Research Forms: Writing Bricks

A nugget from the archives around how forms of writing and research are affected by the tools we use…

Writing Bricks

Rebecca Roach

This image is from a report written by Doug Engelbart, engineer and computer scientist best known for developing the computer mouse. Its a “writing brick”. Or at least, a pencil taped to a brick.

The writing brick was part of Engelbart’s efforts, with colleagues at the Augmentation Research Centre (part of the Stanford Research Institute) to fulfil a lofty goal: developing computer tools and a personal workstation that could serve a much grander ambition of ‘improving the intellectual effectiveness of the individual human being’. Engelbart wasn’t alone in his sense of purpose. Vannevar Bush, another key figure in the history of computing, had proposed the “Memex” machine as a means by which to overcome the information overload that threatened scientists and scholars in the 1940s. Bush didn’t use bricks, his thinking was more around mimeography.

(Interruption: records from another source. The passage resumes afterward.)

/-- 60_exceptions.md rules R375, R377, R378: STATE reads as IE and busy alone; a write takes bit 7 as IE, pulses the strobe on
bit 1 and ignores the rest; the printer going free requests line 2 exactly when it was busy and IE = 1. -/
def Obligations.HandshakeState : Prop :=
  ∀ (d : Devices) (c : Configuration) (v : Byte) (n : Nat) (b : Bool),
    (∀ k : Fin 8, (d.read n .state).getLsbD k =
      if k = 7 then d.hs.ie else if k = 0 then d.hs.busy else false) ∧
    (d.write c .state v).1 = { d with hs := { d.hs with ie := v.getLsbD 7 } } ∧
    (.printerStrobe d.hs.data ∈ (d.write c .state v).2 ↔ v.getLsbD 1 = true) ∧
    (let e := (driveBusy .handshakePrinter b d).1
     e.hs = { d.hs with busy := b } ∧ e.timer = d.timer ∧ e.pio = d.pio ∧
     e.pic = if d.hs.busy = true ∧ b = false ∧ d.hs.ie = true then { d.pic with irr := d.pic.irr ||| 0x04 } else d.pic)

/-! ## Reset -/

/-- 10_state.md rule R55, 70_reset_and_hazards.md rules R400, R401, R402, for the values the spec states. A halted engine runs
again only by this. That PA, PB and busy are those of the external lines before the reset, under every policy, is the model's
own choice: a reset keeps the lines (log 20, DESIGN CHOICE; decision D35 only suggests carrying them under `unchanged`). -/
def Obligations.ResetDefaults : Prop :=
  (∀ (s : State) (p : Program) (policy : Policy) (ts : List HostTurn), (∃ why, s.run = .halted why) →
    s.host = [.reset p policy] :: ts → step s = .next (resetState p policy { s with host := ts })) ∧
  ∀ (s : State) (p : Program) (policy : Policy),
    let t := resetState p policy s
    t.regs =
      { ax := 0, bx := 0, cx := 0, dx := 0, flags := 0
        sp := BitVec.ofNat 16 (s.params.memMax + 1), ip := s.params.resetIp } ∧
    t.run = .running ∧ t.faultRecord = none ∧ t.events = [] ∧ t.program = p ∧ t.params = s.params ∧
    (s.params.carries = [] ∨ policy ≠ .unchanged →
      t.dev.timer = { cont := 0, comp := 0 } ∧ t.dev.pio.ca = 0xFF ∧ t.dev.pio.cb = 0xFF ∧
      t.dev.pio.pa = s.dev.pio.extA ∧ t.dev.pio.pb = s.dev.pio.extB ∧ t.dev.hs.data = 0 ∧ t.dev.hs.ie = false ∧
      t.dev.hs.busy = s.dev.hs.busy)

/-- 60_exceptions.md rule R348, whole: the PIC's registers return to their defaults whatever the policy and whatever the
configuration carries. -/
def Obligations.PicResetIgnoresPolicy : Prop :=
  ∀ (s : State) (p : Program) (policy : Policy),
    (resetState p policy s).dev.pic = { imr := 0xFF, irr := 0x00, isr := 0x00, vec := s.params.vecReset }

/-- 10_state.md rule R55, 70_reset_and_hazards.md rules R400, R403, 30_encoding.md rule R102: a byte outside the Program holds what
the policy gives, under `randomize` a free draw; a byte of an instruction holds the Program's; a literal of a data block that
no instruction covers, nor a literal of a later block of the list (log 24, the model's choice), stands at its address. -/
def Obligations.ResetMemory : Prop :=
  ∀ (s : State) (p : Program) (policy : Policy), s.mem.wf = true → p.reject? s.params.memMax = none →
    (∀ a, (∀ d ∈ p.descriptors, d.covers a = false) →
      (∀ b ∈ p.data, ∀ k v, b.bytes[k]? = some (some v) → b.addr + k ≠ a) →
      (resetState p policy s).mem.read a =
        match policy with
        | .unchanged => s.mem.read a
        | .clean => 0x00
        | .randomize => Config.freeFill s.draws a) ∧
    (∀ d ∈ p.descriptors, ∀ k v, d.bytes[k]? = some v → (resetState p policy s).mem.read (d.addr.toNat + k) = v) ∧
    (∀ before b later, p.data = before ++ b :: later → ∀ k v, b.bytes[k]? = some (some v) →
      (∀ d ∈ p.descriptors, d.covers (b.addr + k) = false) →
      (∀ b' ∈ later, ∀ k' v', b'.bytes[k']? = some (some v') → b'.addr + k' ≠ b.addr + k) →
      (resetState p policy s).mem.read (b.addr + k) = v)

/-! ## Invariants of every step -/

/-- 10_state.md rule R40, 60_exceptions.md rule R320: every step, a reset in it included, keeps memory in its canonical form
and within `[0, MEM_MAX]`, and the parameters as they are. -/
def Obligations.StepKeepsMemory : Prop :=
  ∀ s t : State, s.mem.wf = true ∧ s.memoryBounded → step s = .next t →
    t.mem.wf = true ∧ t.memoryBounded ∧ t.params = s.params

/-- 60_exceptions.md rule R346: every step keeps at most one line in service. -/
def Obligations.StepKeepsOneInService : Prop :=
  ∀ s t : State, s.dev.pic.oneInService → step s = .next t → t.dev.pic.oneInService

/-- 60_exceptions.md rules R366, R367: every step keeps each port's input bits equal to the external lines. For a step in which the
host resets the machine this rests on the model's own choice (log 20, DESIGN CHOICE): a reset keeps the lines and recomputes PA and
PB under every policy, a PA or PB that an `unchanged` reset carries without CA or CB too. -/
def Obligations.StepKeepsPortsFollowing : Prop :=
  ∀ s t : State, s.dev.pio.followsLines → step s = .next t → t.dev.pio.followsLines

/-- 20_memory.md rule R93, 10_state.md rules R41, R42, 60_exceptions.md rule R320: without a reset no step changes the Program,
a byte of code, the parameters or the configuration. -/
def Obligations.StepKeepsCode : Prop :=
  ∀ s t : State, s.noReset = true → step s = .next t →
    t.noReset = true ∧ t.program = s.program ∧ t.params = s.params ∧
      ∀ a, s.reserved a = true → t.mem.read a = s.mem.read a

The writing brick hasn’t garnered the publicity that the computer mouse has. It wasn’t part of the “mother of all demos”: the 1968 moment where Engelbart demoed the results of his team’s work – the mouse, graphics, video conferencing, hypertext and other systems and hardware now commonplace in personal computing devices. Nor is it the metaphor by which Engelbart’s DIY approach is known (all things being equal it should be “brick-strapping”, not “bootstrapping”). But that is not to say it wasn’t important.

In a later talk for the Association of Computing Machinery conference on the History of Personal Workstations, Engelbart explained why he forced his colleagues to write with bricks.

it’s only a matter of happenstance that the scale of our body and our tools and such lets us write as fast as we can. What if it were slow and tedious to write? A person doesn’t have to work that way very long before starting to realize that our academic work, our books-a great deal would change in our world if that’s how hard it had been to write.

Engelbart’s point was not really about technological determinism, he was making a point about thinking outside the design box. But as he notes, our knowledge work and objects are themselves shaped by the affordances of specific writing technologies.

As our writing technologies change, how might we reimagine our academic work and objects? What might that writing brick experiment suggest to us almost 50 years later?